Jace squeezes my hand slightly, and when no one protests, I go on.

" As you might have deduced, my father and brother abuse me. They have done so since my mother left. I'm not sure, but I think my father abused her as well. I never told any one because they terrified me. I was just a little girl, I didn't know that what they were doing to me was wrong. I always thought that I had been bad or disobedient in some way. I believed everything they said, that I was stupid and a horrible person and that I didn't deserve to be loved. I wasn't sure who I hated more, myself or them. No one knew, I don't think any one had ever suspected. If Jace hadn't found me, then I don't know how much longer it would've have gone on for. I'm sorry. I'm so, so sorry. I'll understand if you wish me to leave." The tears were flowing freely down my face now, and out of the corner of my eye, I could see the paleness of Jaces face and the tears trapped in his eyes.

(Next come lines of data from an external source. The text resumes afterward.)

/-- The state without what banks, faults and the end of a drill may touch. -/
def outer (s : State) : State :=
  { s with cores := [], mem := [], lineKeys := [], w0 := [], ports := [], frozen := [], fwEvents := [], overflowed := false, free := 0 }
/-- Everything else is the same. -/
structure Quiet (s s' : State) : Prop where
  out : outer s' = outer s
theorem Quiet.refl (s : State) : Quiet s s := ⟨rfl⟩
theorem Quiet.trans {a b c : State} (h : Quiet a b) (k : Quiet b c) : Quiet a c := ⟨k.out.trans h.out⟩
theorem Quiet.ite {p : Prop} [Decidable p] {s a b : State} (h : Quiet s a) (k : Quiet s b) : Quiet s (if p then a else b) := by
  split
  · exact h
  · exact k
theorem Quiet.foldl {α : Type} (f : State → α → State) (h : ∀ s x, Quiet s (f s x)) (l : List α) (s : State) : Quiet s (l.foldl f s) := by
  induction l generalizing s with
  | nil => exact Quiet.refl _
  | cons x l ih => exact (h s x).trans (ih _)
theorem Quiet.foldr {α : Type} (f : α → State → State) (h : ∀ s x, Quiet s (f x s)) (l : List α) (s : State) : Quiet s (l.foldr f s) := by
  induction l with
  | nil => exact Quiet.refl _
  | cons x l ih => exact ih.trans (h _ x)
theorem Quiet.of {α : Type} (g : State → α) (hg : ∀ s, g (outer s) = g s) {a b : State} (h : Quiet a b) : g b = g a := by
  rw [← hg b, h.out, hg a]
theorem Quiet.ticks {a b : State} (h : Quiet a b) : b.ticks = a.ticks := h.of State.ticks fun _ => rfl
theorem Quiet.now {a b : State} (h : Quiet a b) : b.now = a.now := h.of State.now fun _ => rfl
theorem Quiet.clusters {a b : State} (h : Quiet a b) : b.clusters = a.clusters := h.of State.clusters fun _ => rfl
theorem Quiet.bad {a b : State} (h : Quiet a b) : b.bad = a.bad := h.of State.bad fun _ => rfl
theorem Quiet.homes {a b : State} (h : Quiet a b) : b.homes = a.homes := h.of State.homes fun _ => rfl
theorem Quiet.l2 {a b : State} (h : Quiet a b) : b.l2 = a.l2 := h.of State.l2 fun _ => rfl
theorem Quiet.reqs {a b : State} (h : Quiet a b) : b.reqs = a.reqs := h.of State.reqs fun _ => rfl
theorem Quiet.nextId {a b : State} (h : Quiet a b) : b.nextId = a.nextId := h.of State.nextId fun _ => rfl
theorem Quiet.queues {a b : State} (h : Quiet a b) : b.queues = a.queues := h.of State.queues fun _ => rfl
theorem Quiet.runs {a b : State} (h : Quiet a b) : b.runs = a.runs := h.of State.runs fun _ => rfl
theorem Quiet.runNo {a b : State} (h : Quiet a b) : b.runNo = a.runNo := h.of State.runNo fun _ => rfl
theorem Quiet.nodeCache {a b : State} (h : Quiet a b) : b.nodeCache = a.nodeCache := h.of State.nodeCache fun _ => rfl
theorem Quiet.hdrCache {a b : State} (h : Quiet a b) : b.hdrCache = a.hdrCache := h.of State.hdrCache fun _ => rfl
theorem Quiet.staged {a b : State} (h : Quiet a b) : b.staged = a.staged := h.of State.staged fun _ => rfl
theorem Quiet.walked {a b : State} (h : Quiet a b) : b.walked = a.walked := h.of State.walked fun _ => rfl
theorem Quiet.savedParts {a b : State} (h : Quiet a b) : b.savedParts = a.savedParts := h.of State.savedParts fun _ => rfl
theorem Quiet.resHeld {a b : State} (h : Quiet a b) : b.resHeld = a.resHeld := h.of State.resHeld fun _ => rfl
theorem Quiet.fwCores {a b : State} (h : Quiet a b) : b.fwCores = a.fwCores := h.of State.fwCores fun _ => rfl
theorem Quiet.pageReqs {a b : State} (h : Quiet a b) : b.pageReqs = a.pageReqs := h.of State.pageReqs fun _ => rfl
theorem Quiet.nextReq {a b : State} (h : Quiet a b) : b.nextReq = a.nextReq := h.of State.nextReq fun _ => rfl
theorem Quiet.launchWaits {a b : State} (h : Quiet a b) : b.launchWaits = a.launchWaits := h.of State.launchWaits fun _ => rfl
theorem Quiet.comms {a b : State} (h : Quiet a b) : b.comms = a.comms := h.of State.comms fun _ => rfl
theorem Quiet.collHeld {a b : State} (h : Quiet a b) : b.collHeld = a.collHeld := h.of State.collHeld fun _ => rfl
theorem Quiet.stepNos {a b : State} (h : Quiet a b) : b.stepNos = a.stepNos := h.of State.stepNos fun _ => rfl
theorem Quiet.routes0 {a b : State} (h : Quiet a b) : b.routes0 = a.routes0 := h.of State.routes0 fun _ => rfl
theorem Quiet.routes1 {a b : State} (h : Quiet a b) : b.routes1 = a.routes1 := h.of State.routes1 fun _ => rfl
theorem Quiet.routeBank {a b : State} (h : Quiet a b) : b.routeBank = a.routeBank := h.of State.routeBank fun _ => rfl
theorem Quiet.packets {a b : State} (h : Quiet a b) : b.packets = a.packets := h.of State.packets fun _ => rfl
theorem Quiet.ways {a b : State} (h : Quiet a b) : b.ways = a.ways := h.of State.ways fun _ => rfl
theorem Quiet.credit {a b : State} (h : Quiet a b) : b.credit = a.credit := h.of State.credit fun _ => rfl
theorem Quiet.keys {a b : State} (h : Quiet a b) : b.keys = a.keys := h.of State.keys fun _ => rfl
theorem Quiet.frozenStreams {a b : State} (h : Quiet a b) : b.frozenStreams = a.frozenStreams := h.of State.frozenStreams fun _ => rfl
theorem Quiet.heldRequests {a b : State} (h : Quiet a b) : b.heldRequests = a.heldRequests := h.of State.heldRequests fun _ => rfl
theorem Quiet.sec {a b : State} (h : Quiet a b) : b.sec = a.sec := h.of State.sec fun _ => rfl
theorem Quiet.disc {a b : State} (h : Quiet a b) : b.disc = a.disc := h.of State.disc fun _ => rfl
theorem Quiet.segments {a b : State} (h : Quiet a b) : b.segments = a.segments := h.of State.segments fun _ => rfl
theorem Quiet.granarySig {a b : State} (h : Quiet a b) : b.granarySig = a.granarySig := h.of State.granarySig fun _ => rfl
theorem Quiet.lastTime {a b : State} (h : Quiet a b) : b.lastTime = a.lastTime := h.of State.lastTime fun _ => rfl
theorem Quiet.interval {a b : State} (h : Quiet a b) : b.interval = a.interval := h.of State.interval fun _ => rfl
theorem Quiet.sumAt {a b : State} (h : Quiet a b) : b.sumAt = a.sumAt := h.of State.sumAt fun _ => rfl
theorem Quiet.rails {a b : State} (h : Quiet a b) : b.rails = a.rails := h.of State.rails fun _ => rfl
theorem Quiet.tripped {a b : State} (h : Quiet a b) : b.tripped = a.tripped := h.of State.tripped fun _ => rfl
theorem Quiet.railFault {a b : State} (h : Quiet a b) : b.railFault = a.railFault := h.of State.railFault fun _ => rfl
theorem Quiet.mgmt {a b : State} (h : Quiet a b) : b.mgmt = a.mgmt := h.of State.mgmt fun _ => rfl
theorem Quiet.hostRead {a b : State} (h : Quiet a b) : b.hostRead = a.hostRead := h.of State.hostRead fun _ => rfl
theorem Quiet.wrOff {a b : State} (h : Quiet a b) : b.wrOff = a.wrOff := h.of State.wrOff fun _ => rfl
theorem Quiet.wrVal {a b : State} (h : Quiet a b) : b.wrVal = a.wrVal := h.of State.wrVal fun _ => rfl
theorem Quiet.winGwct {a b : State} (h : Quiet a b) : b.winGwct = a.winGwct := h.of State.winGwct fun _ => rfl
theorem Quiet.mig {a b : State} (h : Quiet a b) : b.mig = a.mig := h.of State.mig fun _ => rfl
theorem Quiet.inval {a b : State} (h : Quiet a b) : b.inval = a.inval := h.of State.inval fun _ => rfl
theorem Quiet.agenda {a b : State} (h : Quiet a b) : b.agenda = a.agenda := h.of State.agenda fun _ => rfl
theorem Quiet.issued {a b : State} (h : Quiet a b) : b.issued = a.issued := h.of State.issued fun _ => rfl
theorem Quiet.cur {a b : State} (h : Quiet a b) : b.cur = a.cur := h.of State.cur fun _ => rfl
theorem Quiet.curLen {a b : State} (h : Quiet a b) : b.curLen = a.curLen := h.of State.curLen fun _ => rfl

" Clary, we aren't going to ask you to leave. I don't understand why you're apologising, you haven't done anything wrong. Do you hear me? It wasnt your fault! Alec and Isabelle have already set up one of the spare rooms for you. You are part of the family Clary. Never forget that." She came over and hugged me. I was so grateful, but my mouth couldn't seem to form the words of appreciation. Alec and his sparkly boyfriend, Magnus, came up to me next.

"Oh, biscuit. I can't believe you didn't tell anyone! Clary, I'm here to talk if you need to." Magnus gave me a quick hug, as did Alec. I nodded my gratitude at them. I was so happy that this amazing family didn't hate me. But Jace was yet to speak.